Do you purchase groceries or pay the electric bill? Do you allow your child to participate in extracurricular activities or make them stay home and sit out because you cannot afford the fees? Do you take a day off to take care of your sick child and risk your job or do you go to work and leave them home alone?
Such difficult scenarios are something students at the University of Pittsburgh at Bradford will face today –– in observance of National Hunger and Homelessness Awareness Week. The SPENT simulation, sponsored by the Psychology Club, is slated to take place from 11:30 a.m. to 1:30 p.m. today in the Frame-Westerberg Commons.
“We, as a club, find it to be important to bring awareness to the seriousness of poverty and its effects on physical, emotional, and mental health,” Psychology Club President Katie Huggler told The Era on Wednesday. “By sponsoring this activity, it gives us a chance to bring awareness to the issue of poverty. It’s important for students and others to participate in because it most often hits participants with a reality check of, ‘Wow, this could be me,’ or it might make them think of someone they know or knew and really makes them rethink how lucky they are to have what they have at this moment.”
The online activity also provides a chance for individuals to reflect and plan, she said.
“Experiencing the simulation makes you see that living through poverty, especially successfully, is not easy at all,” Huggler said. “We hope this makes students work harder in school to get better grades in order to get a better job to support their future, that students are more generous when it comes to donations to people in need, and that students are more understanding of how serious poverty can be and how many people it can affect.”

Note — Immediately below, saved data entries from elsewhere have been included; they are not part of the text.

-- ==== Sys2Proof/Machine/Codec.lean ====
section
/-!
DEFINITION. The codec: the update rule of spec/40_codec.md as pure functions on integers (R100 to R107, R113), with the
notation of spec/00_scope.md R9 and R10. The registers narrow the integers at the end; by R110 nothing is lost.
-/

namespace Sys2Proof.Machine

/-- `asr(v, n) = floor(v / 2^n)`: "true floor division, not truncation-toward-zero" (spec/00_scope.md R9). -/
def asr (v : Int) (n : Nat) : Int := Int.fdiv v (2 ^ n)

/-- `clamp(x, lo, hi)` (spec/00_scope.md R10). -/
def clamp (x lo hi : Int) : Int := if x < lo then lo else if hi < x then hi else x

/-- `Reduce(sample) = asr(sample, 8)` (R100). -/
def reduce (sample : Int) : Int := asr sample 8

/-- `Target(1) = 127`, `Target(0) = -128` (R102). -/
def target (bit : Bool) : Int := if bit then 127 else -128

/-- `Adapt(resp, bit, last)`: one up when the decision repeats, one down when it reverses, clamped to [0, 63] (R103). -/
def adapt (resp : Int) (bit last : Bool) : Int :=
  if bit = last then clamp (resp + 1) 0 63 else clamp (resp - 1) 0 63

/-- `Predict(level, target, resp)`, with the response already adapted (R104). -/
def predict (level target resp : Int) : Int := level + asr ((target - level) * (resp + 1)) 6

/-- `Update(cs, bit)`: steps 3 to 6, shared by encode and decode; step 5 uses the new response (R105). -/
def update (cs : CodecState) (bit : Bool) : CodecState :=
  let resp' := adapt cs.resp.toNat bit cs.last
  let level' := predict (sext cs.level) (target bit) resp'
  { level := tc 8 level', resp := tc 6 resp', last := lastAfter bit }

/-- The decision the encoder makes on a sample: steps 1 and 2, with the old level (R100, R101, R106). -/
def encDecision (cs : CodecState) (sample : Int) : Bool := decision (reduce sample) (sext cs.level)

/-- `EncStep(cs, sample)`: the next CodecState and the decision bit (R106). -/
def encStep (cs : CodecState) (sample : Int) : CodecState × Bool :=
  (update cs (encDecision cs sample), encDecision cs sample)

/-- The reconstructed sample of a CodecState: `level * 256` as its 16-bit word (R107; spec/30_encoding.md R76). -/
def reconstruct (cs : CodecState) : SampleWord := tc 16 (sext cs.level * 256)

/-- `DecStep(cs, bit)`: the next CodecState and the reconstructed sample (R107). -/
def decStep (cs : CodecState) (bit : Bool) : CodecState × SampleWord :=
  (update cs bit, reconstruct (update cs bit))

/-- `EncSeq(cs, samples)`: the fold of EncStep over the samples in order, the final state and the bits (R113). -/
def encSeq (cs : CodecState) : List Int → CodecState × List Bool
  | [] => (cs, [])
  | s :: ss => ((encSeq (encStep cs s).1 ss).1, (encStep cs s).2 :: (encSeq (encStep cs s).1 ss).2)

/-- The fold of DecStep over bits in order: the final state and the outputs (spec/43_stream.md R181). -/
def decSeq (cs : CodecState) : List Bool → CodecState × List SampleWord
  | [] => (cs, [])
  | b :: bs => ((decSeq (decStep cs b).1 bs).1, (decStep cs b).2 :: (decSeq (decStep cs b).1 bs).2)

/-- `AssemblePCM(bytes)`: samples of consecutive little-endian pairs; an odd last byte takes part in none
(spec/43_stream.md R174). -/
def assemblePCM : List Byte → List Int
  | lo :: hi :: rest => sampleOfBytes lo hi :: assemblePCM rest
  | [_] => []
  | [] => []

end Sys2Proof.Machine
end

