-- ==== Sys2Proof/Machine/EncodeSide.lean ====
section
/-!
DEFINITION. The encode side's commands: E.CFG (spec/42_chunk.md R156), E.START, E.PCMB, E.END (spec/43_stream.md R173,
R175, R176), E.SAMP and E.RDST (spec/40_codec.md R116, R119).
-/

namespace Sys2Proof.Machine

/-- `E.CFG n`: legal in IDLE; n <= 0 is a ConfigFault, "never clamped, never ignored"; else `E.cb <- n` (R156). -/
def execECfg (n : BitVec 24) (s : State) : Result :=
  encCommand .idle
    (if cfgOperand n ≤ 0 then .error .configFault else .ok (setChunkBytes (tc 23 (cfgOperand n)) s)) s

/-- `E.START`: legal in IDLE; an unconfigured `E.cb` is a ConfigFault; else a fresh stream, ACTIVE (R173), whose
events begin here (spec/10_state.md R39, item 8; log entry 20). -/
def execEStart (s : State) : Result :=
  encCommand .idle
    (if s.enc.cb = 0#23 then .error .configFault else .ok (setEncSt .active (clearEncStream (markStream s)))) s

/-- `E.SAMP sample`: legal in ACTIVE; a pending low byte is a SeqFault; else EncPush (R116). -/
def execESamp (sample : SampleWord) (s : State) : Result :=
  encCommand .active (if s.enc.pend then .error .seqFault else encPush (sampleOperand sample) s) s

/-- What `E.PCMB` does in ACTIVE: hold a low byte, or complete the sample with a high byte and push it (R175). -/
def pushPcmByte (byte : Byte) (s : State) : Except FaultKind State :=
  if s.enc.pend then
    match encPush (sampleOfBytes s.enc.hold byte) s with
    | .ok s' => .ok (setPending 0#8 (pendAfter s.enc.pend) s')
    | .error f => .error f
  else .ok (setPending byte (pendAfter s.enc.pend) s)

/-- `E.PCMB byte`: legal in ACTIVE (R175). -/
def execEPcmb (byte : Byte) (s : State) : Result := encCommand .active (pushPcmByte (byteOperand byte) s) s

/-- What `E.END` does in ACTIVE: flush the partial byte, close the open chunk, discard the stream's state; the odd
trailing PCM byte is simply not used (R176). -/
def endEncStream (s : State) : Except FaultKind State :=
  if s.enc.nbits != 0#3 && indexExhausted s then .error .idxOverflow
  else .ok (setEncSt .idle (clearEncStream (seqClose (seqOption (packFlush s.enc.acc s.enc.nbits) s))))

/-- `E.END`: legal in ACTIVE (R176). -/
def execEEnd (s : State) : Result := encCommand .active (endEncStream s) s

/-- `E.RDST`: respond the encoder's CSTATE; legal in every state, writes nothing (R119). -/
def execERdst (s : State) : Result := .next (respondOk ((cstate s.enc.codec).setWidth 28) s)

end Sys2Proof.Machine
end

She said the SPENT simulation takes individuals through various scenarios and questions, depending on the participant’s choice. No matter what the person chooses, the participant is placed under a financial burden, Huggler said.
“The ones who do make it through the month make it with barely and money left and bills piled up,” she said. “The simulation is really good about distributing eye-opening facts and statistics throughout the simulation. Overall, we do this simulation every year to raise awareness to how serious poverty is and how many people it affects.”
Also at Pitt-Bradford, a Poverty Dinner is slated tonight at the Commons building. The event is only open to the campus community.
At the event, participants sit at a table, not knowing what kind of covered meal is in front of them, said Akiré Hoots, president of the African American Student Union. Two options are available: Soup and salad and a full-course meal. She indicated that it is interesting to see the reactions that people have; will individuals share their food or keep it for themselves, she questioned.
The event will also include a speaker from the YWCA Bradford.
A Night Without a Home begins at 9 p.m. Friday at the volleyball court at Kessel Athletic Complex.
Despite the frozen feet and the frozen hands, the event brings people together, Hoots indicated. The community is invited to this event, she said.
Both of those events –– the dinner and A Night Without a Home –– are sponsored by the African-American Student Union.
Also, socks are being collected for the YWCA; organizers are hoping to donate 50 pairs to the agency, Hoots said.